## [PROBLEM]
Line by line, check the data for the string "rest" and state how many lines have it, nothing more.

## [Collected data]
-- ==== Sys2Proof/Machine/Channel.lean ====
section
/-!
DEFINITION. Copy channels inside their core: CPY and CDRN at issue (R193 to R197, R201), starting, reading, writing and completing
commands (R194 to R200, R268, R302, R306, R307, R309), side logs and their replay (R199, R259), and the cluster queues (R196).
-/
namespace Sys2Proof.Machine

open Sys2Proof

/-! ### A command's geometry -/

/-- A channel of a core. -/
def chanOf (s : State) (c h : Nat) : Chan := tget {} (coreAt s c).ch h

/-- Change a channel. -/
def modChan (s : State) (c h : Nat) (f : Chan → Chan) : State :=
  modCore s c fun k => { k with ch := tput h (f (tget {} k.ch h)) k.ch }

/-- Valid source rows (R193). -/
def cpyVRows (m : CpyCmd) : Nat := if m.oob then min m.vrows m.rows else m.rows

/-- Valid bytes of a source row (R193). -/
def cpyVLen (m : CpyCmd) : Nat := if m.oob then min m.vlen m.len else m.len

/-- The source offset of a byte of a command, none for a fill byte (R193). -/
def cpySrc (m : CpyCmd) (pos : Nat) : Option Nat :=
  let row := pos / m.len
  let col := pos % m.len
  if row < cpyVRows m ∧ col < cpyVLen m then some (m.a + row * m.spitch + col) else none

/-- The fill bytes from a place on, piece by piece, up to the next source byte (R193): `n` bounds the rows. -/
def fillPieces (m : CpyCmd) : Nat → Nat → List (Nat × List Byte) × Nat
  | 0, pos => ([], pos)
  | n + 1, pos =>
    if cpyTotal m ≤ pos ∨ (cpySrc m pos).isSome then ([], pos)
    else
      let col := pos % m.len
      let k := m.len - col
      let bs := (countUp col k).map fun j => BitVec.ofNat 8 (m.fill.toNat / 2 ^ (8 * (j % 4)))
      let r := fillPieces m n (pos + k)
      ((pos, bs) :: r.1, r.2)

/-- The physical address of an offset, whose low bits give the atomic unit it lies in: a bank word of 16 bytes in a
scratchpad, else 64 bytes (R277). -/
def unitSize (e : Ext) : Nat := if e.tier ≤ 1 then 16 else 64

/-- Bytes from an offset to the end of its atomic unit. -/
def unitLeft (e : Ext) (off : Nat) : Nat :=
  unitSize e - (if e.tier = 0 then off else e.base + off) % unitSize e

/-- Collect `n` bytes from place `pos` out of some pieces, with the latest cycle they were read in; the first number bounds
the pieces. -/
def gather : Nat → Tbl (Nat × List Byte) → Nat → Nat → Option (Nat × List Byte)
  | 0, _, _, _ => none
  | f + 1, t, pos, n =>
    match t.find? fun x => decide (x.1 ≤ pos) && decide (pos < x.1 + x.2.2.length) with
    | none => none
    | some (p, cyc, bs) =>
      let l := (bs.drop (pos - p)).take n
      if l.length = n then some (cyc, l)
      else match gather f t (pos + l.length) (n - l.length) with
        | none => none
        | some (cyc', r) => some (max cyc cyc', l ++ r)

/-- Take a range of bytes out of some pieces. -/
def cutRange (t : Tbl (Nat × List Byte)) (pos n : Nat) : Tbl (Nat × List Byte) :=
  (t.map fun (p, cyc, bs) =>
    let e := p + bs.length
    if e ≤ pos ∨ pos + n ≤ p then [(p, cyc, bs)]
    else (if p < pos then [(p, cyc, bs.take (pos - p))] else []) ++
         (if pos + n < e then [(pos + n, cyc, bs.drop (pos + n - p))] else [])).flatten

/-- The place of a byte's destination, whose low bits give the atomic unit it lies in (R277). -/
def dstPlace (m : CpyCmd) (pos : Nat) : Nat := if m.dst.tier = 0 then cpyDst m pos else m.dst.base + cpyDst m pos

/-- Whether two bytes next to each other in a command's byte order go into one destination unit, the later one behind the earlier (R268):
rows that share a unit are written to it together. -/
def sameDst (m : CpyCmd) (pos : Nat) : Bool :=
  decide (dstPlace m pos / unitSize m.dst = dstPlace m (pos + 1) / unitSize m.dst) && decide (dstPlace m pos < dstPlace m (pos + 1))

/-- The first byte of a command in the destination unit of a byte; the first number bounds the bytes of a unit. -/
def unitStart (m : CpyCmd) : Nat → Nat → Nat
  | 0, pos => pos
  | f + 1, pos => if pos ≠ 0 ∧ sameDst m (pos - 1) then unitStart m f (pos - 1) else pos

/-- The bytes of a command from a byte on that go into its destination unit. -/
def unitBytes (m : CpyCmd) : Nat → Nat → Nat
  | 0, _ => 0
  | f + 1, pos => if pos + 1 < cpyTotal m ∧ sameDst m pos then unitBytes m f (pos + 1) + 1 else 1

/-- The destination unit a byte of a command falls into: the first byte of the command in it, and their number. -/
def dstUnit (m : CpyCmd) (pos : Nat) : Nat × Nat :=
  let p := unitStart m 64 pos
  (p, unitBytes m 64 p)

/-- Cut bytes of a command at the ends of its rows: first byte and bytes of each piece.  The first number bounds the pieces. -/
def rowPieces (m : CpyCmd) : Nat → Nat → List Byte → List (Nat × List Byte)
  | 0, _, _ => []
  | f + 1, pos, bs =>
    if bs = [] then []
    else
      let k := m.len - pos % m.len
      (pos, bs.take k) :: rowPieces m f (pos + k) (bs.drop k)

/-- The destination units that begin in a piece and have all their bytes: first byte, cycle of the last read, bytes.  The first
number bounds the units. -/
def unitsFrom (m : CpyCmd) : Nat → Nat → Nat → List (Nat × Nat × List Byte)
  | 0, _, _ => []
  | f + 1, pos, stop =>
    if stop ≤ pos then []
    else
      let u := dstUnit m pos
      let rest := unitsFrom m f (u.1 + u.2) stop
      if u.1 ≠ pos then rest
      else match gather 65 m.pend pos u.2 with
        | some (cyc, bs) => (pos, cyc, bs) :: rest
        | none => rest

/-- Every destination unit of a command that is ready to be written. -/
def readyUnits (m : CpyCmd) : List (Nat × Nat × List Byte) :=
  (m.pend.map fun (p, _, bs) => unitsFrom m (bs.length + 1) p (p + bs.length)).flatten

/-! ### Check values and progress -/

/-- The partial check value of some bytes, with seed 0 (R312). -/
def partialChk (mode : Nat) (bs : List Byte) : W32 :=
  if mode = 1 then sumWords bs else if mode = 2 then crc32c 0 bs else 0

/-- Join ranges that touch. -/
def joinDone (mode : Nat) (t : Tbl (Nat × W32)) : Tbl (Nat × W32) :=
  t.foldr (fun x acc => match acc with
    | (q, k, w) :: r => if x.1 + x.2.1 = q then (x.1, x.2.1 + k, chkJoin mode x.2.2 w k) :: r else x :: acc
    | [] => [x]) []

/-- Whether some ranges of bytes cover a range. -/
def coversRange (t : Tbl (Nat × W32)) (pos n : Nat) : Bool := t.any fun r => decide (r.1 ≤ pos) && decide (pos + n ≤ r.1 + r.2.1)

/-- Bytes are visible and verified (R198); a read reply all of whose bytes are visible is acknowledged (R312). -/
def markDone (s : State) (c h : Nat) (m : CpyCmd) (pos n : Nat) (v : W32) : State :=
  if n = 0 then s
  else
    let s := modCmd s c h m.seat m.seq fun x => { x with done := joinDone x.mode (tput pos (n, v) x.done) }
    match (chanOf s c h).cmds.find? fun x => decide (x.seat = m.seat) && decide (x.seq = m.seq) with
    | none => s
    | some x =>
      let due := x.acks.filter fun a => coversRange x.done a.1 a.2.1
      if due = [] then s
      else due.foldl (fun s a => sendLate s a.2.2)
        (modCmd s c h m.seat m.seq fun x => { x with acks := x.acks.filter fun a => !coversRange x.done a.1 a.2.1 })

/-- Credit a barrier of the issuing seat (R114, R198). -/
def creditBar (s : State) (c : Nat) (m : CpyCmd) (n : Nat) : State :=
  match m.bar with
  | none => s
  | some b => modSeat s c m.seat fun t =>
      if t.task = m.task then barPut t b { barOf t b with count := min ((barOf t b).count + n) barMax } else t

---

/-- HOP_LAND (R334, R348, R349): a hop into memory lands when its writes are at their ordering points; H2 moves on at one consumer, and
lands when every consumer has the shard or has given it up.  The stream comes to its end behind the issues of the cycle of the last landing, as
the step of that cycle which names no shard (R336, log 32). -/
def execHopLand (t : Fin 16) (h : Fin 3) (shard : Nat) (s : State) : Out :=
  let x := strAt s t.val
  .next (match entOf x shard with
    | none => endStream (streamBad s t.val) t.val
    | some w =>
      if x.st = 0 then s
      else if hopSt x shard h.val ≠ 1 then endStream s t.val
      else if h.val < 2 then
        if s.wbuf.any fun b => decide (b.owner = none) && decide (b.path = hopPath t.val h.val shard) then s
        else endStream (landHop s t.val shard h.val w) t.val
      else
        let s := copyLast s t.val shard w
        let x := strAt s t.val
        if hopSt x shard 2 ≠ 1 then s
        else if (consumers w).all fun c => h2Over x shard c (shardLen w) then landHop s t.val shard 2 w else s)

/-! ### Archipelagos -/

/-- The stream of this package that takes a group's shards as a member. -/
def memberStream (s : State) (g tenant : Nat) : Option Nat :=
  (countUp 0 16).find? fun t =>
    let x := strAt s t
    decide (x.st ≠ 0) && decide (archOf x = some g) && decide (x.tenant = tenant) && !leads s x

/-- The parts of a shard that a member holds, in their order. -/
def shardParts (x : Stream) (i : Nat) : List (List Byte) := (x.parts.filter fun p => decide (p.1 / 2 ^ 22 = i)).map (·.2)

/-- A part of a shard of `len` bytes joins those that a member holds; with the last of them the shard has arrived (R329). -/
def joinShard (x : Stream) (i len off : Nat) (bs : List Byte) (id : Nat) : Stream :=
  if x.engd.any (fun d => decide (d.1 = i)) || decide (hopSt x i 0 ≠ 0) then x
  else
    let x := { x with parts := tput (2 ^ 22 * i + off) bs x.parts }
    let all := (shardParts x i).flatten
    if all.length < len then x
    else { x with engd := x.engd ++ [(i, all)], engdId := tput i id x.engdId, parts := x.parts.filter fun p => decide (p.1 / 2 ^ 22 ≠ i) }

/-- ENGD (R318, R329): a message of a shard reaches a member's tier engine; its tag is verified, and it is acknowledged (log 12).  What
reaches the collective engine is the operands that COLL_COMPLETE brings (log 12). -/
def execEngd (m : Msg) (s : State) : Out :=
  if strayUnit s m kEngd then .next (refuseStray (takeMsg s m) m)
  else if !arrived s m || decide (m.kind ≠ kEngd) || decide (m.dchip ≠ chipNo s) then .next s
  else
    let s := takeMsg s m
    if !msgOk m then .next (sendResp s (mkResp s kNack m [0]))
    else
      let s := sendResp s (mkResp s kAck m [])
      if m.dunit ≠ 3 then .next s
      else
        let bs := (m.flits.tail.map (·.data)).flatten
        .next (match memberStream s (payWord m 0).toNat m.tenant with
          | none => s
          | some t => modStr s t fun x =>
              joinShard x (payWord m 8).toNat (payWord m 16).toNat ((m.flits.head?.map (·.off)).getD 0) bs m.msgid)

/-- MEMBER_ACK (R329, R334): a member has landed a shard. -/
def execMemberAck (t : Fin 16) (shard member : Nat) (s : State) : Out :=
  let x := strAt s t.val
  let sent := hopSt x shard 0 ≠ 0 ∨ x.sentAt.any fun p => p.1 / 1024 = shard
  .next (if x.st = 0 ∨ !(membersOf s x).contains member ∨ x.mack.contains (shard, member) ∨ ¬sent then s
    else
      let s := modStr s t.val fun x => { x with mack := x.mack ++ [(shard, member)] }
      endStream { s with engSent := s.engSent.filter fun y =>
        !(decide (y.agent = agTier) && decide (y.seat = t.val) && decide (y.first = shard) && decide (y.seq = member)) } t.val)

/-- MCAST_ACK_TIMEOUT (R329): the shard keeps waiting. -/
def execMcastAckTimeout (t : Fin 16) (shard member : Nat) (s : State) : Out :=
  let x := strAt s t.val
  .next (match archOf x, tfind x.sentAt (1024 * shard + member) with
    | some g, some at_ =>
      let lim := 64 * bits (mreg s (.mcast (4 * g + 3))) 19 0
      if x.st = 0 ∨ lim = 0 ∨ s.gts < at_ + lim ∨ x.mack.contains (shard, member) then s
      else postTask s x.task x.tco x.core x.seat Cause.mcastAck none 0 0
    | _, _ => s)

## [WRITTEN RESPONSE]
4